Investors seeking relatively steady returns in the long term could consider investing in Canadian blue-chip stocks. These are shares of companies with well-established businesses and strong fundamentals. As these companies consistently generate strong earnings, they enhance shareholders’ returns through regular dividend payments and share buybacks.
With this background, let’s zoom in on three blue-chip stocks that, in my view, every Canadian should own.
Canadian Natural Resources
With a market cap of around $111 billion, Canadian Natural Resources (TSX:CNQ) is a compelling Canadian stock for long-term investors. Shares of this leading oil and natural gas producer have risen about 276% in five years. This reflects an average annualized growth rate or CAGR of more than 30%, much higher than the broader market average.

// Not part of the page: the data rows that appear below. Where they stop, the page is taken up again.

-- ==== Sys2Proof/Certificates/Slice0/Obligations.lean ====
section
/-! DEFINITION. The statements about the block, for the provers. `Config.default` is the configuration of 00_scope.md R5 throughout. -/

open Sys2Proof Sys2Proof.Machine

/-! ## Steps and encodings -/

/-- A step decodes the oldest presented word and runs it on the state without that word; a word that is no operation is
refused with the decoder's reason; with nothing presented only the outputs are cleared (log entry 2). The same under any
configuration; the machine's step is that of the defaults (log entry 1). -/
def Obligations.StepRunsDecodedInstruction : Prop :=
  (∀ (s : State) (p : Presented) (rest : List Presented) (i : Instr), s.inputs = p :: rest →
    decode Config.default s.ctx p = .ok i → step s = exec i { s with inputs := rest })
  ∧ (∀ (s : State) (p : Presented) (rest : List Presented) (e : DecodeError), s.inputs = p :: rest →
    decode Config.default s.ctx p = .error e → step s = .refused (.notAnEvent e))
  ∧ (∀ s : State, s.inputs = [] → step s = .next { s with out := .empty })
  ∧ (∀ (c : Config) (s : State) (p : Presented) (rest : List Presented) (i : Instr), s.inputs = p :: rest →
    decode c s.ctx p = .ok i → stepIn c s = execIn c i { s with inputs := rest })
  ∧ (∀ s : State, step s = stepIn Config.default s)

/-- Words written out from the encodings of R100 to R108 decode to the operations they stand for. -/
def Obligations.SpecWordsDecode : Prop :=
  decode Config.default State.reset.ctx (.event [0x01, 0x03, 0x00, 0x00, 0x01, 0x00, 0x00, 0x00, 0x00] .none)
    = .ok (.rd16 0x03000001)
  ∧ decode Config.default State.reset.ctx (.event [0x06, 0x02, 0x03, 0xFF, 0xFE, 0xAA, 0xBB, 0xCC, 0xDD] .none)
    = .ok (.wr32 0x0203FFFE 0xAABBCCDD)
  ∧ decode Config.default State.reset.ctx (.event [0x1A, 0, 0, 0, 0, 0, 0, 0, 0] .none) = .ok (.forcedma 2)
  ∧ decode Config.default State.reset.ctx (.dmaCtl 1 0x9260)
    = .ok (.dmaarm 1 ⟨false, .vblank, false, .half, true, .inc, .reload⟩)
  ∧ decode Config.default ⟨.flash128, .disabled, false, false, true, .key2, .small, false⟩ (.flashWrite 0x300030)
    = .ok (.flsectorerase 0x3000)
  ∧ decode Config.default ⟨.eeprom, .disabled, false, false, false, .none, .small, false⟩
      (.eeBurst 0x02000000 [true, true, false, false, false, true, false, true, false])
    = .ok (.eerdreq6 0x02000000 5 false)
  ∧ decode Config.default ⟨.none, .rumble, false, false, false, .none, .small, false⟩ (.gpioWrite 0x080000C6 0x01)
    = .ok (.gpwrdir 0 0x01)

/-- Every well-formed instruction is read back from its word, in every engine state in which its row is selected. -/
def Obligations.DecodeOfEncode : Prop :=
  ∀ (i : Instr) (x : DecodeCtx), i.WellFormed = true → i.selectedIn Config.default x = true →
    decode Config.default x (encode Config.default i) = .ok i

/-- Whatever is decoded is a well-formed instruction, in an engine state in which its row is selected. -/
def Obligations.DecodedIsWellFormedAndSelected : Prop :=
  ∀ (x : DecodeCtx) (p : Presented) (i : Instr), decode Config.default x p = .ok i →
    i.WellFormed = true ∧ i.selectedIn Config.default x = true

/-- A header byte starts an event exactly when it is none of 0x03, 0x07, 0x0B, 0x0F, 0x1C to 0x1F, 0x24 and above. -/
def Obligations.ReservedHeadersAreNoEvents : Prop :=
  ∀ (x : DecodeCtx) (h : Byte) (addr data : Word),
    (∃ (side : Side) (i : Instr), decode Config.default x (.event (eventBytes h addr data) side) = .ok i)
      ↔ ¬ (h = 0x03 ∨ h = 0x07 ∨ h = 0x0B ∨ h = 0x0F ∨ (0x1C ≤ h ∧ h ≤ 0x1F) ∨ 0x24 ≤ h)

/-- `Decode(a)`, with the region bounds written out. -/
def Obligations.DecodeMapsAddressToRegion : Prop :=
  ∀ (g : GpioType) (a : Addr), decodeAddr Config.default g a =
    if g ≠ .disabled ∧ 0x080000C4 ≤ a ∧ a ≤ 0x080000CB then (.gpio, a - 0x080000C4)
    else if a ≤ 0x00003FFF then (.bios, a)
    else if 0x02000000 ≤ a ∧ a ≤ 0x0203FFFF then (.wram, a - 0x02000000)
    else if 0x03000000 ≤ a ∧ a ≤ 0x03007FFF then (.iwram, a - 0x03000000)
    else if 0x04000000 ≤ a ∧ a ≤ 0x040003FF then (.io, a - 0x04000000)
    else if 0x05000000 ≤ a ∧ a ≤ 0x050003FF then (.pal, a - 0x05000000)
    else if 0x06000000 ≤ a ∧ a ≤ 0x06017FFF then (.vram, a - 0x06000000)
    else if 0x07000000 ≤ a ∧ a ≤ 0x070003FF then (.oam, a - 0x07000000)
    else if 0x08000000 ≤ a ∧ a ≤ 0x0DFFFFFF then (.rom, a - 0x08000000)
    else if 0x0E000000 ≤ a ∧ a ≤ 0x0E00FFFF then (.bkp, a - 0x0E000000)
    else (.unmapped, a)

/-! ## Bus reads -/

/-- What one byte reads as, by where it lies. -/
def Obligations.ByteReadByRegion : Prop :=
  ∀ (s : State) (a : Addr),
    (isStoreTag (decodeTag Config.default s.cart.gpioType a) = true → readByte Config.default s a = s.asByte a)
    ∧ (decodeTag Config.default s.cart.gpioType a = .bkp →
        (s.cart.backupType = .sram → readByte Config.default s a = s.sram.read (a - 0x0E000000).toNat)
        ∧ (s.cart.backupType = .flash64 ∨ s.cart.backupType = .flash128 →
            readByte Config.default s a = flashRead Config.default s.cart.backupType s.fl ((a - 0x0E000000).setWidth 16))
        ∧ (s.cart.backupType = .none ∨ s.cart.backupType = .eeprom → readByte Config.default s a = 0x00))
    ∧ (decodeTag Config.default s.cart.gpioType a = .unmapped → readByte Config.default s a = 0x00)
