-- ==== Sys2Proof/Laws/State.lean ====
section
/-! SUPPORT. One lemma per field per named update of State, and the laws of the channel bank. -/

namespace Sys2Proof.Machine

variable (s : State)

/-! ### `setMem` -/

@[simp] theorem State.setMem_mem (x : Memory) : (s.setMem x).mem = x := rfl
@[simp] theorem State.setMem_cart (x : Memory) : (s.setMem x).cart = s.cart := rfl
@[simp] theorem State.setMem_tc (x : Memory) : (s.setMem x).tc = s.tc := rfl
@[simp] theorem State.setMem_dma (x : Memory) : (s.setMem x).dma = s.dma := rfl
@[simp] theorem State.setMem_ee (x : Memory) : (s.setMem x).ee = s.ee := rfl
@[simp] theorem State.setMem_fl (x : Memory) : (s.setMem x).fl = s.fl := rfl
@[simp] theorem State.setMem_gpio (x : Memory) : (s.setMem x).gpio = s.gpio := rfl
@[simp] theorem State.setMem_sram (x : Memory) : (s.setMem x).sram = s.sram := rfl
@[simp] theorem State.setMem_out (x : Memory) : (s.setMem x).out = s.out := rfl
@[simp] theorem State.setMem_inputs (x : Memory) : (s.setMem x).inputs = s.inputs := rfl
@[simp] theorem State.setMem_free (x : Memory) : (s.setMem x).free = s.free := rfl

/-! ### `setCart` -/

@[simp] theorem State.setCart_mem (x : Cart) : (s.setCart x).mem = s.mem := rfl
@[simp] theorem State.setCart_cart (x : Cart) : (s.setCart x).cart = x := rfl
@[simp] theorem State.setCart_tc (x : Cart) : (s.setCart x).tc = s.tc := rfl
@[simp] theorem State.setCart_dma (x : Cart) : (s.setCart x).dma = s.dma := rfl
@[simp] theorem State.setCart_ee (x : Cart) : (s.setCart x).ee = s.ee := rfl
@[simp] theorem State.setCart_fl (x : Cart) : (s.setCart x).fl = s.fl := rfl
@[simp] theorem State.setCart_gpio (x : Cart) : (s.setCart x).gpio = s.gpio := rfl
@[simp] theorem State.setCart_sram (x : Cart) : (s.setCart x).sram = s.sram := rfl
@[simp] theorem State.setCart_out (x : Cart) : (s.setCart x).out = s.out := rfl
@[simp] theorem State.setCart_inputs (x : Cart) : (s.setCart x).inputs = s.inputs := rfl
@[simp] theorem State.setCart_free (x : Cart) : (s.setCart x).free = s.free := rfl

/-! ### `setTc` -/

@[simp] theorem State.setTc_mem (x : Tc) : (s.setTc x).mem = s.mem := rfl
@[simp] theorem State.setTc_cart (x : Tc) : (s.setTc x).cart = s.cart := rfl
@[simp] theorem State.setTc_tc (x : Tc) : (s.setTc x).tc = x := rfl
@[simp] theorem State.setTc_dma (x : Tc) : (s.setTc x).dma = s.dma := rfl
@[simp] theorem State.setTc_ee (x : Tc) : (s.setTc x).ee = s.ee := rfl
@[simp] theorem State.setTc_fl (x : Tc) : (s.setTc x).fl = s.fl := rfl
@[simp] theorem State.setTc_gpio (x : Tc) : (s.setTc x).gpio = s.gpio := rfl
@[simp] theorem State.setTc_sram (x : Tc) : (s.setTc x).sram = s.sram := rfl
@[simp] theorem State.setTc_out (x : Tc) : (s.setTc x).out = s.out := rfl
@[simp] theorem State.setTc_inputs (x : Tc) : (s.setTc x).inputs = s.inputs := rfl
@[simp] theorem State.setTc_free (x : Tc) : (s.setTc x).free = s.free := rfl

/-! ### `setDma` -/

@[simp] theorem State.setDma_mem (x : Channels) : (s.setDma x).mem = s.mem := rfl
@[simp] theorem State.setDma_cart (x : Channels) : (s.setDma x).cart = s.cart := rfl
@[simp] theorem State.setDma_tc (x : Channels) : (s.setDma x).tc = s.tc := rfl
@[simp] theorem State.setDma_dma (x : Channels) : (s.setDma x).dma = x := rfl
@[simp] theorem State.setDma_ee (x : Channels) : (s.setDma x).ee = s.ee := rfl
@[simp] theorem State.setDma_fl (x : Channels) : (s.setDma x).fl = s.fl := rfl
@[simp] theorem State.setDma_gpio (x : Channels) : (s.setDma x).gpio = s.gpio := rfl
@[simp] theorem State.setDma_sram (x : Channels) : (s.setDma x).sram = s.sram := rfl
@[simp] theorem State.setDma_out (x : Channels) : (s.setDma x).out = s.out := rfl
@[simp] theorem State.setDma_inputs (x : Channels) : (s.setDma x).inputs = s.inputs := rfl
@[simp] theorem State.setDma_free (x : Channels) : (s.setDma x).free = s.free := rfl

/-! ### `setEe` -/

@[simp] theorem State.setEe_mem (x : Eeprom) : (s.setEe x).mem = s.mem := rfl
@[simp] theorem State.setEe_cart (x : Eeprom) : (s.setEe x).cart = s.cart := rfl
@[simp] theorem State.setEe_tc (x : Eeprom) : (s.setEe x).tc = s.tc := rfl
@[simp] theorem State.setEe_dma (x : Eeprom) : (s.setEe x).dma = s.dma := rfl
@[simp] theorem State.setEe_ee (x : Eeprom) : (s.setEe x).ee = x := rfl
@[simp] theorem State.setEe_fl (x : Eeprom) : (s.setEe x).fl = s.fl := rfl
@[simp] theorem State.setEe_gpio (x : Eeprom) : (s.setEe x).gpio = s.gpio := rfl
@[simp] theorem State.setEe_sram (x : Eeprom) : (s.setEe x).sram = s.sram := rfl
@[simp] theorem State.setEe_out (x : Eeprom) : (s.setEe x).out = s.out := rfl
@[simp] theorem State.setEe_inputs (x : Eeprom) : (s.setEe x).inputs = s.inputs := rfl
@[simp] theorem State.setEe_free (x : Eeprom) : (s.setEe x).free = s.free := rfl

While the company has comfortably outperformed the broader markets, it has enhanced its shareholders’ returns through higher dividend payments. Canadian Natural Resources has raised its dividend for 24 consecutive years. Further, its dividend grew at an impressive CAGR of 21% during the same period.
The oil and gas company’s highly diversified cash flows, high-value reserves, and long-life assets position it well to generate strong financials regardless of the commodity cycle. Further, its low maintenance capital requirement and focus on lowering operating costs augur well for long-term profitability. Additionally, its solid balance sheet equips it to pursue expansion opportunities, deliver strong growth, and return higher cash to its shareholders.
Alimentation Couche-Tard
Shares of the convenience store operator Alimentation Couche-Tard (TSX:ATD) could be a solid addition for investors looking for blue-chip stocks offering stability, high growth, and income. This retailer has been growing its revenue and earnings at a solid pace for years. For instance, Alimentation Couche-Tard’s top and bottom lines have grown at a CAGR of 7.3% and 18.8%, respectively, in the past decade.
Thanks to its strong financials, ATD has gained more than 449% in the last 10 years. During the same period, it increased its dividend at a CAGR of 26.6%.
Looking ahead, this large-cap company is likely to benefit from its extensive store base. Further, Alimentation Couche-Tard’s expansion of private label brands, value pricing strategy, and focus on improving operational efficiencies will likely drive its revenue and profitability in the long term. Also, the convenience store operator will likely benefit from its strategic acquisitions, which will expand its footprint, drive traffic, and support its financials and share price.
Constellation Software
Investors could consider investing in shares of Constellation Software (TSX:CSU), which provides software and services to the public and private sectors. It acquires, manages, and builds industry-specific software businesses that provide specialized solutions.
Thanks to its broad portfolio of software businesses, focus on strategic acquisitions, and a large customer base spread across 100 countries, Constellation Software delivers strong financials, which support its share price and enable the company to return cash to its shareholders.
Notably, Constellation Software stock has risen about 269% in five years. The company’s focus on small and mid-sized vertical market software (VMS) acquisitions will likely drive its financials in the coming years and support the uptrend in its share price. The company is also building a new team to pursue large VMS acquisitions, which augurs well for long-term growth.